WHAT THE EXERCISE ASKS: In the records below, find the line holding "Configuration with gain 7 and time 7. -/" and the line holding "State.reset with sensA". Set down both, with every line between them, exactly.

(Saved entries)
/-! `abortArb` -/

@[simp] theorem abortArb_busy (s : State) : (abortArb s).busy = false := rfl
@[simp] theorem abortArb_done (s : State) : (abortArb s).done = true := rfl
@[simp] theorem abortArb_initOk (s : State) : (abortArb s).initOk = false := rfl
@[simp] theorem abortArb_valid (s : State) : (abortArb s).valid = s.valid := rfl
@[simp] theorem abortArb_degraded (s : State) : (abortArb s).degraded = s.degraded := rfl
@[simp] theorem abortArb_idWarn (s : State) : (abortArb s).idWarn = s.idWarn := rfl
@[simp] theorem abortArb_ovr (s : State) : (abortArb s).ovr = s.ovr := rfl
@[simp] theorem abortArb_err (s : State) : (abortArb s).err = .arbViolation := rfl
@[simp] theorem abortArb_satA (s : State) : (abortArb s).satA = s.satA := rfl
@[simp] theorem abortArb_satB (s : State) : (abortArb s).satB = s.satB := rfl
@[simp] theorem abortArb_satC (s : State) : (abortArb s).satC = s.satC := rfl
@[simp] theorem abortArb_ds (s : State) : (abortArb s).ds = s.ds := rfl
@[simp] theorem abortArb_reqPending (s : State) : (abortArb s).reqPending = false := rfl
@[simp] theorem abortArb_phase (s : State) : (abortArb s).phase = .idle := rfl
@[simp] theorem abortArb_failPhase (s : State) : (abortArb s).failPhase = s.phase := rfl
@[simp] theorem abortArb_gainCode (s : State) : (abortArb s).gainCode = s.gainCode := rfl
@[simp] theorem abortArb_timeCode (s : State) : (abortArb s).timeCode = s.timeCode := rfl
@[simp] theorem abortArb_devId (s : State) : (abortArb s).devId = s.devId := rfl
@[simp] theorem abortArb_gainFactor (s : State) : (abortArb s).gainFactor = s.gainFactor := rfl
@[simp] theorem abortArb_intTimeMs (s : State) : (abortArb s).intTimeMs = s.intTimeMs := rfl
@[simp] theorem abortArb_rawTemp (s : State) : (abortArb s).rawTemp = s.rawTemp := rfl
@[simp] theorem abortArb_rawA (s : State) : (abortArb s).rawA = s.rawA := rfl
@[simp] theorem abortArb_rawB (s : State) : (abortArb s).rawB = s.rawB := rfl
@[simp] theorem abortArb_rawC (s : State) : (abortArb s).rawC = s.rawC := rfl
@[simp] theorem abortArb_irrA (s : State) : (abortArb s).irrA = s.irrA := rfl
@[simp] theorem abortArb_irrB (s : State) : (abortArb s).irrB = s.irrB := rfl
@[simp] theorem abortArb_irrC (s : State) : (abortArb s).irrC = s.irrC := rfl
@[simp] theorem abortArb_temp (s : State) : (abortArb s).temp = s.temp := rfl
@[simp] theorem abortArb_waitCnt (s : State) : (abortArb s).waitCnt = s.waitCnt := rfl
@[simp] theorem abortArb_pollCnt (s : State) : (abortArb s).pollCnt = s.pollCnt := rfl
@[simp] theorem abortArb_blk (s : State) : (abortArb s).blk = s.blk := rfl
@[simp] theorem abortArb_req (s : State) : (abortArb s).req = s.req := rfl
@[simp] theorem abortArb_devAddr (s : State) : (abortArb s).devAddr = s.devAddr := rfl
@[simp] theorem abortArb_sensA (s : State) : (abortArb s).sensA = s.sensA := rfl
@[simp] theorem abortArb_sensB (s : State) : (abortArb s).sensB = s.sensB := rfl
@[simp] theorem abortArb_sensC (s : State) : (abortArb s).sensC = s.sensC := rfl
@[simp] theorem abortArb_settleMs (s : State) : (abortArb s).settleMs = s.settleMs := rfl
@[simp] theorem abortArb_procMarginMs (s : State) : (abortArb s).procMarginMs = s.procMarginMs := rfl
@[simp] theorem abortArb_pollIntervalMs (s : State) : (abortArb s).pollIntervalMs = s.pollIntervalMs := rfl
@[simp] theorem abortArb_dev (s : State) : (abortArb s).dev = s.dev := rfl
@[simp] theorem abortArb_abandoned (s : State) : (abortArb s).abandoned = s.abandoned := rfl
@[simp] theorem abortArb_hostRdata (s : State) : (abortArb s).hostRdata = s.hostRdata := rfl
@[simp] theorem abortArb_offer (s : State) : (abortArb s).offer = s.offer := rfl
@[simp] theorem abortArb_schedule (s : State) : (abortArb s).schedule = s.schedule := rfl
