-- ==== Sys2Proof/Tests/Slice0.lean ====
section
/-! SUPPORT. Tests of the model: the vectors of 95_test_vectors, words written out from 30_encoding, and for every statement with
hypotheses a witness that meets them. Each test is one step, and looks at a field or two. -/

namespace Sys2Proof.Tests

open Sys2Proof.Machine

/-! ### States the tests start from -/

/-- A device in Configuration with gain 7 and time 7. -/
def configDevice : Device := ⟨.config, 0x77#8, 0x40#8, 0x00#8, 0x21#8, ⟨0, 0, 0, 0⟩, 0⟩

/-- The block after reset, with the test sensitivities of 95_test_vectors. -/
def fresh : State :=
  { State.reset with sensA := 19923#32, sensB := 0x10000#32, sensC := 0x8000#32, dev := configDevice }

/-- The end of program P1: INIT with gain 7 and time 7. -/
def ready : State :=
  { fresh with
    done := true, initOk := true, ds := .config, gainCode := 7#4, timeCode := 7#4, devId := 0x21#8
    gainFactor := 128#16, intTimeMs := 128#16 }

/-- INIT in a transaction phase. -/
def inInit (p : Phase) (ds : DState) (req : Descriptor) : State :=
  { fresh with
    busy := true, phase := p, ds := ds, reqPending := true, req := req, gainCode := 7#4, timeCode := 7#4 }

/-- INIT in its settle. -/
def settling (n : Count) : State := { inInit .iSettle .config 0x000002#24 with reqPending := false, waitCnt := n }

/-- The settle and the margin one tick longer than the source's (60_exceptions R301). -/
def slower (s : State) : State := { s with settleMs := 11#16, procMarginMs := 21#16 }

/-- READ in a transaction phase. -/
def inRead (p : Phase) (ds : DState) (req : Descriptor) : State :=
  { ready with busy := true, done := false, phase := p, ds := ds, reqPending := true, req := req }

/-- READ in a timed phase. -/
def waiting (p : Phase) (wait poll : Count) : State :=
  { inRead p .measConv 0x000083#24 with reqPending := false, waitCnt := wait, pollCnt := poll }

/-- READ with a status read outstanding. -/
def polling (poll : Count) : State := { inRead .rPollRd .measConv 0x400000#24 with pollCnt := poll }

/-- The block of vector X1. -/
def blockX1 : Block := ⟨0x00, 0x32, 0xE8, 0x03, 0xF4, 0x01, 0x00, 0x00⟩

/-- The sample of vector X1. -/
def sampleX1 : Sample := ⟨12800, 1000, 500, 0⟩

/-- READ returning to Configuration, with the device that gave the block. -/
def committing : State :=
  { inRead .rWrCfg .measReady 0x000002#24 with
    blk := blockX1, dev := { configDevice with mode := .measReady, sample := sampleX1 } }

/-- A field of the next state. -/
def after {α : Type} (r : Result) (f : State → α) : Option α :=
  match r with
  | .next t => some (f t)
  | .fault _ => none
  | .refused _ => none

/-- The step in which the event comes. -/
def run (e : Event) (s : State) : Result := step { s with schedule := [e] }

/-- A write to `CMD`. -/
def sendCmd (w : Word) (s : State) : Result := run (.host 32 0x100#9 w) s

/-- A write to `STATUS`. -/
def sendStatus (w : Word) (s : State) : Result := run (.host 32 0x104#9 w) s

/-- A choice of the environment. -/
def choice (ok : Bool) : Choice := ⟨ok, .notActed, Block.zero, ⟨.off, 0, 0, 0, ⟨0, 0, 0, 0⟩⟩⟩

/-! ### Well-formedness refuses (20_memory R65, 30_encoding R92) -/

theorem test_wf_read_misaligned : (Instr.hrd 0x02#8).wf = false := by decide
theorem test_wf_write_misaligned : (Instr.hwrOther 0x0A#8 0).wf = false := by decide
theorem test_wf_write_is_command : (Instr.hwrOther 0x00#8 0).wf = false := by decide
theorem test_wf_write_is_status : (Instr.hwrOther 0x04#8 0).wf = false := by decide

WRITTEN ANSWER:
/-- A device in Configuration with gain 7 and time 7. -/
def configDevice : Device := ⟨.config, 0x77#8, 0x40#8, 0x00#8, 0x21#8, ⟨0, 0, 0, 0⟩, 0⟩

/-- The block after reset, with the test sensitivities of 95_test_vectors. -/
def fresh : State :=
  { State.reset with sensA := 19923#32, sensB := 0x10000#32, sensC := 0x8000#32, dev := configDevice }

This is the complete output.